1.“You can’t outlive a bomb. It’s forever reaching backward and forward in time. Damn thing never stops going off.” (page 27) “Elin wants her students to see that it is all interconnected, that the wonder and guilt of the bomb is shared, and knit with stories we know and don’t know, and ones that continue.” (page 296) How do these quotes relate to Elin’s story?

2. In the opening section of the book, we witness Elin confronting her father’s death. What do you think of The Lilli’s actions surrounding Tig’s death? Why do you think she went to Elin instead of calling paramedics?

3. What did you think of Elin’s relationships with her siblings, Casper and Mette? How have these relationships, and their pitfalls, affected Elin’s growth? How does Elin compare with her siblings, both in reality and in Elin’s own views?
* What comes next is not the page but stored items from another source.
-- ==== Sys2Proof/Proofs/PartRequests.lean ====
section
/-! SUPPORT. The requests that read the part: IDENTIFY (R146) and READ_STATUS (R147). -/

namespace Sys2Proof.Machine

/-! ### The commands and their runs -/

section
variable (tag : Byte) (p : List Byte) (s : State)

theorem exec_identify : exec (.identify tag p) s = onPart (receiveRequest { tag := tag, code := 0x01, payload := p }) s := rfl

theorem executeRequest_identify :
    executeRequest { tag := tag, code := 0x01, payload := p } s = runIdentify { tag := tag, code := 0x01, payload := p } s := rfl

theorem exec_readStatus : exec (.readStatus tag p) s = onPart (receiveRequest { tag := tag, code := 0x02, payload := p }) s := rfl

theorem executeRequest_readStatus :
    executeRequest { tag := tag, code := 0x02, payload := p } s = runReadStatus { tag := tag, code := 0x02, payload := p } s := rfl

end

/-! ### The SENT and the UNSENT entries (Table 8-5) -/

theorem ReportQueue.length_eq_sent_add_unsent (q : ReportQueue) :
    q.entries.length = (q.entries.countP fun e => e.sent) + q.entries.countP fun e => !e.sent := by
  simpa using q.entries.length_eq_countP_add_countP fun e => e.sent

/-- READ_STATUS' UNSENT byte, a difference in `statusReply`, counts the UNSENT entries. -/
theorem ReportQueue.length_sub_sentCount (q : ReportQueue) :
    q.entries.length - q.sentCount = q.entries.countP fun e => !e.sent := by
  rw [ReportQueue.sentCount, q.length_eq_sent_add_unsent, Nat.add_sub_cancel_left]

/-! ### Answers and refusals -/

section
variable {s : State} (h : s.ready = true) (tag : Byte)
include h

theorem identify_answered : exec (.identify tag []) s = .next (s.answered (responseTo tag 0x01 .ok Config.identity)) := by
  rw [exec_identify]
  exact onPart_request_reply h ((executeRequest_identify ..).trans (checked_accept rfl rfl rfl))

/-- The status is the one of the part before the arrival: the idle timer and the handler, which the arrival changes, are not in it. -/
theorem readStatus_answered : exec (.readStatus tag []) s = .next (s.answered (responseTo tag 0x02 .ok (statusReply s))) := by
  rw [exec_readStatus]
  exact onPart_request_reply h ((executeRequest_readStatus ..).trans (checked_accept rfl rfl rfl))

theorem identify_badLength (p : List Byte) (hp : p ≠ []) :
    exec (.identify tag p) s = .next (s.answered (responseTo tag 0x01 .badLength (byte1 p.length))) := by
  have hlength : p.length ≠ 0 := mt List.eq_nil_of_length_eq_zero hp
  rw [exec_identify]
  exact onPart_request_reply h ((executeRequest_identify ..).trans (checked_badLength (beq_false_of_ne hlength)))

theorem readStatus_badLength (p : List Byte) (hp : p ≠ []) :
    exec (.readStatus tag p) s = .next (s.answered (responseTo tag 0x02 .badLength (byte1 p.length))) := by
  have hlength : p.length ≠ 0 := mt List.eq_nil_of_length_eq_zero hp
  rw [exec_readStatus]
  exact onPart_request_reply h ((executeRequest_readStatus ..).trans (checked_badLength (beq_false_of_ne hlength)))

end

/-! ### The obligation -/

/-- Settles O17: the status is written out in the statement, its UNSENT byte as a count. -/
theorem identifyAndReadStatusAnswered : Obligations.IdentifyAndReadStatusAnswered := by
  intro tag p s h
  refine ⟨identify_answered h tag, ?_, fun hp => ⟨identify_badLength h tag p hp, readStatus_badLength h tag p hp⟩,
    s.queue.length_eq_sent_add_unsent⟩
  rw [readStatus_answered h tag, statusReply, ReportQueue.length_sub_sentCount]
  rfl

end Sys2Proof.Machine
end

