-- ==== Sys2Proof/Proofs/Resets.lean ====
section
/-! SUPPORT. Resets and boot (spec/08_requests_and_responses.md, sections 8.6 and 8.7; spec/11_the_profile_store.md, section 11.6). -/

namespace Sys2Proof.Machine

/-! ### A reset (R148 to R151) -/

theorem vecMap_apply {α β : Type} {n : Nat} (f : α → β) (v : Vector α n) (i : Fin n) : (vecMap f v)[i] = f v[i] := by
  simp [vecMap, vecOf]

theorem vecOf_apply {α : Type} {n : Nat} (f : Fin n → α) (i : Fin n) : (vecOf f)[i] = f i := by simp [vecOf]

section
variable {s : State}

theorem exec_powerOn (s : State) : exec .powerOn s = .next (powerUp s) := rfl

theorem causeOnReset_running (h : s.phase = .running) (cause : ResetCause) : s.causeOnReset cause = cause := by
  rw [State.causeOnReset, h]

/-- A reset that finds another in progress keeps its cause, unless that was a soft reset (R148, R151). -/
theorem causeOnReset_inReset (h : s.phase ≠ .running) (cause : ResetCause) :
    s.causeOnReset cause = if s.resetCause = .line ∨ s.resetCause = .powerOn then s.resetCause else cause := by
  unfold State.causeOnReset
  split
  case h_1 hp => exact absurd hp h
  case h_2 => cases s.resetCause <;> simp [ResetCause.isSoft]

theorem lineReset_of_not_held (h : s.phase ≠ .held) :
    lineReset s = enterReset .line (s.image false) { s with pins := { s.pins with resetHigh := false } } := if_neg h

theorem endFrame_of_response {f : TxFrame} {r : Response} (hsend : s.tx.sending = some f) (hf : f.frame = .response r) :
    endFrame s = afterSend r.after { s with tx := { s.tx with sending := none } } := by
  simp only [endFrame, hsend, hf]

theorem endFrame_of_report {f : TxFrame} {e : ReportEntry} (hsend : s.tx.sending = some f) (hf : f.frame = .report e) :
    endFrame s = { s with tx := { s.tx with sending := none } } := by
  simp only [endFrame, hsend, hf]

/-- The last stop bit of the response to a SOFT_RESET (R150). -/
theorem frameBoundary_resets (hp : s.phase = .running) {f : TxFrame} {r : Response} {m : ResetMode} (hsend : s.tx.sending = some f)
    (hf : f.frame = .response r) (hr : r.after = .reset m) :
    exec .frameBoundary s = .next (enterReset m.cause (s.image false) { s with tx := { s.tx with sending := none } }) := by
  have hend : endFrame s = enterReset m.cause (s.image false) { s with tx := { s.tx with sending := none } } := by
    rw [endFrame_of_response hsend hf, hr]
    rfl
  rw [exec_frameBoundary, onLink_of_running hp, hend, finish_enterReset, startIfFree_enterReset]

theorem ResetMode.cause_eq (m : ResetMode) : m.cause = match m with | .restart => .softRestart | .defaults => .softDefaults := by
  cases m <;> rfl

end

/-- Settles O49: the values a reset leaves, whichever begins it, and the cause recorded. -/
theorem resetBegins : Obligations.ResetBegins := by
  intro s fresh kept
  have hfresh (cause : ResetCause) (im : Image) (u : State) (hu : u.store = s.store) : fresh (enterReset cause im u) := by
    have hrt (k : KeyId) : (enterReset cause im u).rt k = .afterReset (enterReset cause im u).table.keys[k].enabled :=
      vecMap_apply (fun r : KeyRecord => KeyRuntime.afterReset r.enabled) im.keys k
    have hgroup (g : GroupId) : (enterReset cause im u).groups[g] = .fresh im.groups[g] := vecMap_apply ..
    refine ⟨rfl, rfl, rfl, rfl, rfl, rfl, rfl, rfl, rfl, rfl, rfl, rfl, rfl, rfl, rfl, rfl, rfl, fun k => ⟨vecOf_apply .., hrt k⟩, rfl,
      rfl, fun g => ?_, rfl, rfl, rfl, rfl, rfl, rfl, rfl, rfl, ?_⟩
    · rw [hgroup g]
      exact ⟨rfl, rfl, rfl⟩
    · rw [← hu]
      rfl
  refine ⟨⟨powerUp s, exec_powerOn s, hfresh _ _ s rfl, rfl, rfl, fun hp => causeOnReset_running hp _,
    fun hp => causeOnReset_inReset hp _⟩, fun hheld => ?_, fun hnot => ⟨lineReset s, exec_resetLow s, ?_⟩,
    fun f r m hp hsend hf hr => ⟨_, frameBoundary_resets hp hsend hf hr, hfresh _ _ _ rfl, rfl, rfl, ?_⟩⟩
  · rw [exec_resetLow, lineReset_of_held hheld]
  · rw [lineReset_of_not_held hnot]
    let low : State := { s with pins := { s.pins with resetHigh := false } }
    refine ⟨hfresh _ _ low rfl, rfl, rfl, fun hp => causeOnReset_running (s := low) hp _, fun hp => ?_⟩
    exact causeOnReset_inReset (s := low) (by simp [low, hp]) _
  · exact (causeOnReset_running (s := { s with tx := { s.tx with sending := none } }) hp _).trans m.cause_eq

end Sys2Proof.Machine
end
4. Throughout the story, we see Elin seeking small ways to self-harm, particularly with her use of thumbtacks. Why do you think Elin behaves this way? What other, more discreet ways does Elin display this self-harming behaviour? 

5. Why does Elin, as both a child and adult, focus so much on her imagined relationship to Niels Bohr? What does this relationship offer Elin?

6. The story weaves in Elin’s own relationship to physics and incorporates stories of the accomplishments of many renowned physicists, including Chien-Shiung Wu, Maria Goeppert Mayer, and Lise Meitner. Do you see Elin’s experiences mirrored in these stories and in these historical figures? In particular, how does Lise Meitner’s story, and the idea of being “the mother of a bomb” relate to Elin’s story?

7. Why do you think Elin reacts so strongly to Bets’s search for her father? How does Bets’s search differ from the one Elin and her siblings took to find their own family lineage?

8. Half Life is told in pieces, jumping between timelines and histories. What does this structure tell us about the nature of memory? How does the title, Half Life, relate to Elin’s story? To memory? To trauma?

9. Examine the ways food is used throughout the story and in relation to different people and relationships. Specifically, how do Moon Pies with Mette, the flødeboller from The Lilli, and Whippets with Marty play into the story? What do they tell us about Elin and her relationships?

10. Elin often thinks of Niels Bohr’s sister Jenny. In what ways are Elin and Jenny similar? In what ways are they different?

11.Throughout the novel, we see the recurring motif of broken glass (the cracked window pane, Elin’s broken dental mirror, the trinitite brooch, The Lilli’s shattered glassware). Why does this imagery continue to appear in different ways throughout the story? Examine each instance and discuss its importance.

12. “But if seeing is believing, then perhaps, she thinks, not seeing is another kind of believing, equally powerful.” (page 43) How does this quote relate to the reactions from each member of Elin’s family?

13. How do you feel about the relationship between Elin and The Lilli? How does this relationship shape Elin? How does Elin’s parenting style stem from or veer away from her own experiences with her parents?

14. At the end of the novel, we see Elin striking out on her own and pursuing her own growth. Has Elin changed over the course of the events described in the novel?

About Author

Kelly S. Thompson is a retired military officer who holds an MFA and a Ph.D. in Creative Writing, and has been published in Chatelaine, Maclean’s, the Globe and Mail, and more. Her debut memoir, Girls Need Not Apply, was named a Globe and Mail Top 100 Book and was an instant bestseller. She works as a mentor for the University of King’s College MFA in Creative Nonfiction, and lives in Nova Scotia with her military spouse and bull terrier.